Re: [PATCH v3 8/8] target/arm/kvm: Support multiple memory CPERs injection

qemu-devel.nongnu.org archive mirror
 help / color / mirror / Atom feed

From: Jonathan Cameron via <qemu-devel@nongnu.org>
To: Gavin Shan <gshan@redhat.com>
Cc: <qemu-arm@nongnu.org>, <qemu-devel@nongnu.org>,
	<mchehab+huawei@kernel.org>, <gengdongjiu1@gmail.com>,
	<mst@redhat.com>, <imammedo@redhat.com>, <anisinha@redhat.com>,
	<peter.maydell@linaro.org>, <pbonzini@redhat.com>,
	<shan.gavin@gmail.com>
Subject: Re: [PATCH v3 8/8] target/arm/kvm: Support multiple memory CPERs injection
Date: Wed, 5 Nov 2025 14:37:10 +0000	[thread overview]
Message-ID: <20251105143710.000041f5@huawei.com> (raw)
In-Reply-To: <20251105114453.2164073-9-gshan@redhat.com>

On Wed,  5 Nov 2025 21:44:53 +1000
Gavin Shan <gshan@redhat.com> wrote:

> In the combination of 64KiB host and 4KiB guest, a problematic host
> page affects 16x guest pages that can be owned by different threads.
> It means 16x memory errors can be raised at once due to the parallel
> accesses to those 16x guest pages on the guest. Unfortunately, QEMU
> can't deliver them one by one because we just one GHES error block,

we have just one

> corresponding one read acknowledgement register.

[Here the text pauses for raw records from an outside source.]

@[simp] theorem reg_setFlag (s : State) (fl : Flag) (b : Bool) (r : Reg) : (s.setFlag fl b).reg r = s.reg r := rfl
@[simp] theorem reg_setPsr (s : State) (v : Word16) (r : Reg) : (s.setPsr v).reg r = s.reg r := rfl
@[simp] theorem reg_setPc (s : State) (v : Dword) (r : Reg) : (s.setPc v).reg r = s.reg r := rfl
@[simp] theorem reg_advance (s : State) (i : Instr) (r : Reg) : (s.advance i).reg r = s.reg r := rfl
@[simp] theorem reg_flushQueue (s : State) (r : Reg) : (s.flushQueue).reg r = s.reg r := rfl
@[simp] theorem reg_drawFree (s : State) (r : Reg) : (s.drawFree.2).reg r = s.reg r := rfl
@[simp] theorem reg_setSp (s : State) (v : Dword) (r : Reg) : (s.setSp v).reg r = s.reg r := by unfold State.setSp; split <;> rfl
@[simp] theorem reg_setLongReg (s : State) (q : Reg) (v : Quad) (r : Reg) : (s.setLongReg q v).reg r = s.reg r := by cases q <;> rfl
@[simp] theorem reg_setCarryOverflow (s : State) (c o : Bool) (r : Reg) : (s.setCarryOverflow c o).reg r = s.reg r := rfl
@[simp] theorem reg_setCompare {w : Nat} (s : State) (a b : BitVec w) (r : Reg) : (s.setCompare a b).reg r = s.reg r := rfl

/-- Two states with the same registers read the same. -/
theorem reg_congr {s t : State} (h : t.regs = s.regs) (r : Reg) : t.reg r = s.reg r := by
  cases r <;> simp [State.reg, h]

/-- The registers are what their eight reads say. -/
theorem regs_ext {s t : State} (h : ∀ r, t.reg r = s.reg r) : t.regs = s.regs := by
  have h0 := h .r0; have h1 := h .r1; have h2 := h .r2; have h3 := h .r3
  have h4 := h .r4; have h5 := h .r5; have h6 := h .r6; have h7 := h .r7
  simp only [State.reg] at h0 h1 h2 h3 h4 h5 h6 h7
  cases hs : s.regs; cases ht : t.regs
  simp_all

/-! ### Flags -/

/-- One bit of PSR after a flag is put. -/
theorem getLsbD_putFlag (v : Word16) (fl : Flag) (b : Bool) (k : Nat) :
    (putFlag v fl b).getLsbD k = if k = fl.bit then b else v.getLsbD k := by
  have hb : fl.bit < 16 := by cases fl <;> decide
  have hs : (1#16 <<< fl.bit).getLsbD k = decide (k = fl.bit) := by
    simp only [BitVec.getLsbD_shiftLeft, BitVec.getLsbD_one]
    by_cases h : k = fl.bit
    · subst h; simp [hb]
    · simp only [h, decide_false]
      by_cases h2 : k < fl.bit
      · simp [h2]
      · have : k - fl.bit ≠ 0 := by omega
        simp [this]
  unfold putFlag
  by_cases hk : k = fl.bit
  · subst hk
    cases b <;> simp_all
  · cases b <;> simp_all
    intro h
    exact ⟨BitVec.lt_of_getLsbD h, by omega⟩

theorem Flag.bit_injective {fl gl : Flag} : fl.bit = gl.bit ↔ fl = gl := by cases fl <;> cases gl <;> simp [Flag.bit]

/-- A flag after a flag is set. -/
theorem flag_setFlag (s : State) (fl gl : Flag) (b : Bool) : (s.setFlag fl b).flag gl = if gl = fl then b else s.flag gl := by
  simp only [State.flag, psr_setFlag, getLsbD_putFlag, Flag.bit_injective]

@[simp] theorem flag_setFlag_same (s : State) (fl : Flag) (b : Bool) : (s.setFlag fl b).flag fl = b := by simp [flag_setFlag]

theorem flag_setFlag_ne (s : State) {fl gl : Flag} (b : Bool) (h : gl ≠ fl) : (s.setFlag fl b).flag gl = s.flag gl := by
  simp [flag_setFlag, h]

/-- A named flag of PSR written whole: the reserved bits alone are cut. -/
@[simp] theorem flag_setPsr (s : State) (v : Word16) (fl : Flag) : (s.setPsr v).flag fl = v.getLsbD fl.bit := by
  have h : psrDefined.getLsbD fl.bit = true := by cases fl <;> decide
  simp [State.flag, h]

@[simp] theorem flag_setPc (s : State) (v : Dword) (gl : Flag) : (s.setPc v).flag gl = s.flag gl := rfl
@[simp] theorem flag_advance (s : State) (i : Instr) (gl : Flag) : (s.advance i).flag gl = s.flag gl := rfl
@[simp] theorem flag_flushQueue (s : State) (gl : Flag) : (s.flushQueue).flag gl = s.flag gl := rfl
@[simp] theorem flag_drawFree (s : State) (gl : Flag) : (s.drawFree.2).flag gl = s.flag gl := rfl
@[simp] theorem flag_setReg (s : State) (r : Reg) (v : Dword) (gl : Flag) : (s.setReg r v).flag gl = s.flag gl := by simp [State.flag]
@[simp] theorem flag_setSp (s : State) (v : Dword) (gl : Flag) : (s.setSp v).flag gl = s.flag gl := by simp [State.flag]
@[simp] theorem flag_setLongReg (s : State) (r : Reg) (v : Quad) (gl : Flag) : (s.setLongReg r v).flag gl = s.flag gl := by simp [State.flag]

@[simp] theorem setFlag_setFlag (s : State) (fl : Flag) (b c : Bool) : (s.setFlag fl b).setFlag fl c = s.setFlag fl c := by
  have h : putFlag (putFlag s.psr fl b) fl c = putFlag s.psr fl c := by
    ext k
    simp only [← BitVec.getLsbD_eq_getElem, getLsbD_putFlag]
    split <;> rfl
  simp [State.setFlag, h]

/-! ### The stack pointer -/

/-- The current stack pointer follows PSR.S. -/
theorem sp_congr {s t : State} (h0 : t.sp0 = s.sp0) (h1 : t.sp1 = s.sp1) (hp : t.flag .s = s.flag .s) : t.sp = s.sp := by
  simp [State.sp, h0, h1, hp]

@[simp] theorem sp_setSp (s : State) (v : Dword) : (s.setSp v).sp = v := by
  unfold State.sp
  rw [flag_setSp]
  unfold State.setSp
  split <;> simp_all

@[simp] theorem setSp_setSp (s : State) (v w : Dword) : (s.setSp v).setSp w = s.setSp w := by
  unfold State.setSp
  split <;> simp_all [State.flag]

@[simp] theorem setSp_sp (s : State) : s.setSp s.sp = s := by
  unfold State.setSp State.sp
  split <;> rfl

theorem sp0_setSp (s : State) (v : Dword) : (s.setSp v).sp0 = if s.flag .s then s.sp0 else v := by
  unfold State.setSp; split <;> rfl

theorem sp1_setSp (s : State) (v : Dword) : (s.setSp v).sp1 = if s.flag .s then v else s.sp1 := by
  unfold State.setSp; split <;> rfl

theorem sp_setFlag (s : State) {fl : Flag} (b : Bool) (h : Flag.s ≠ fl) : (s.setFlag fl b).sp = s.sp := by
  simp [State.sp, flag_setFlag_ne s b h]

@[simp] theorem sp_setPc (s : State) (v : Dword) : (s.setPc v).sp = s.sp := rfl
@[simp] theorem sp_advance (s : State) (i : Instr) : (s.advance i).sp = s.sp := rfl
@[simp] theorem sp_flushQueue (s : State) : (s.flushQueue).sp = s.sp := rfl
@[simp] theorem sp_drawFree (s : State) : (s.drawFree.2).sp = s.sp := rfl
@[simp] theorem sp_setReg (s : State) (r : Reg) (v : Dword) : (s.setReg r v).sp = s.sp := by simp [State.sp]
@[simp] theorem sp_setLongReg (s : State) (r : Reg) (v : Quad) : (s.setLongReg r v).sp = s.sp := by simp [State.sp]
@[simp] theorem sp_setCarryOverflow (s : State) (c o : Bool) : (s.setCarryOverflow c o).sp = s.sp := by
  rw [State.setCarryOverflow, sp_setFlag _ _ (by decide), sp_setFlag _ _ (by decide)]
@[simp] theorem sp_setCompare {w : Nat} (s : State) (a b : BitVec w) : (s.setCompare a b).sp = s.sp := by
  rw [State.setCompare, sp_setFlag _ _ (by decide), sp_setFlag _ _ (by decide), sp_setFlag _ _ (by decide)]

/-! ### Floating registers -/

/-- Writing a Long register and reading any. -/
theorem longReg_setLongReg (s : State) (r q : Reg) (v : Quad) :
    (s.setLongReg r v).longReg q = if q = r then v else s.longReg q := by
  cases r <;> cases q <;> rfl

/-- Writing a floating register changes floating registers only. -/
theorem setFloatReg_frame (s : State) (fl : FLen) (r : Reg) (v : Quad) :
    s.setFloatReg fl r v = { s with fregs := (s.setFloatReg fl r v).fregs } := by
  cases fl <;> cases r <;> rfl

/-- Writing a general register changes general registers only. -/
theorem setReg_frame (s : State) (r : Reg) (v : Dword) : s.setReg r v = { s with regs := (s.setReg r v).regs } := by
  cases r <;> rfl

It can eventually
> cause QEMU crash dump due to the contention on that register, meaning
> the current memory error can't be delivered before the previous error
> isn't acknowledged.
> 
> Imporve push_ghes_memory_errors() to push 16x consecutive memory errors
Improve

> under this situation to avoid the contention on the read acknowledgement
> register.
> 
> Signed-off-by: Gavin Shan <gshan@redhat.com>
Hi Gavin

Silly question that never occurred to me before:
What happens if we just report a single larger error?

The CPER record has a Physical Address Mask that I think lets us say we
are only reporting at a 64KiB granularity.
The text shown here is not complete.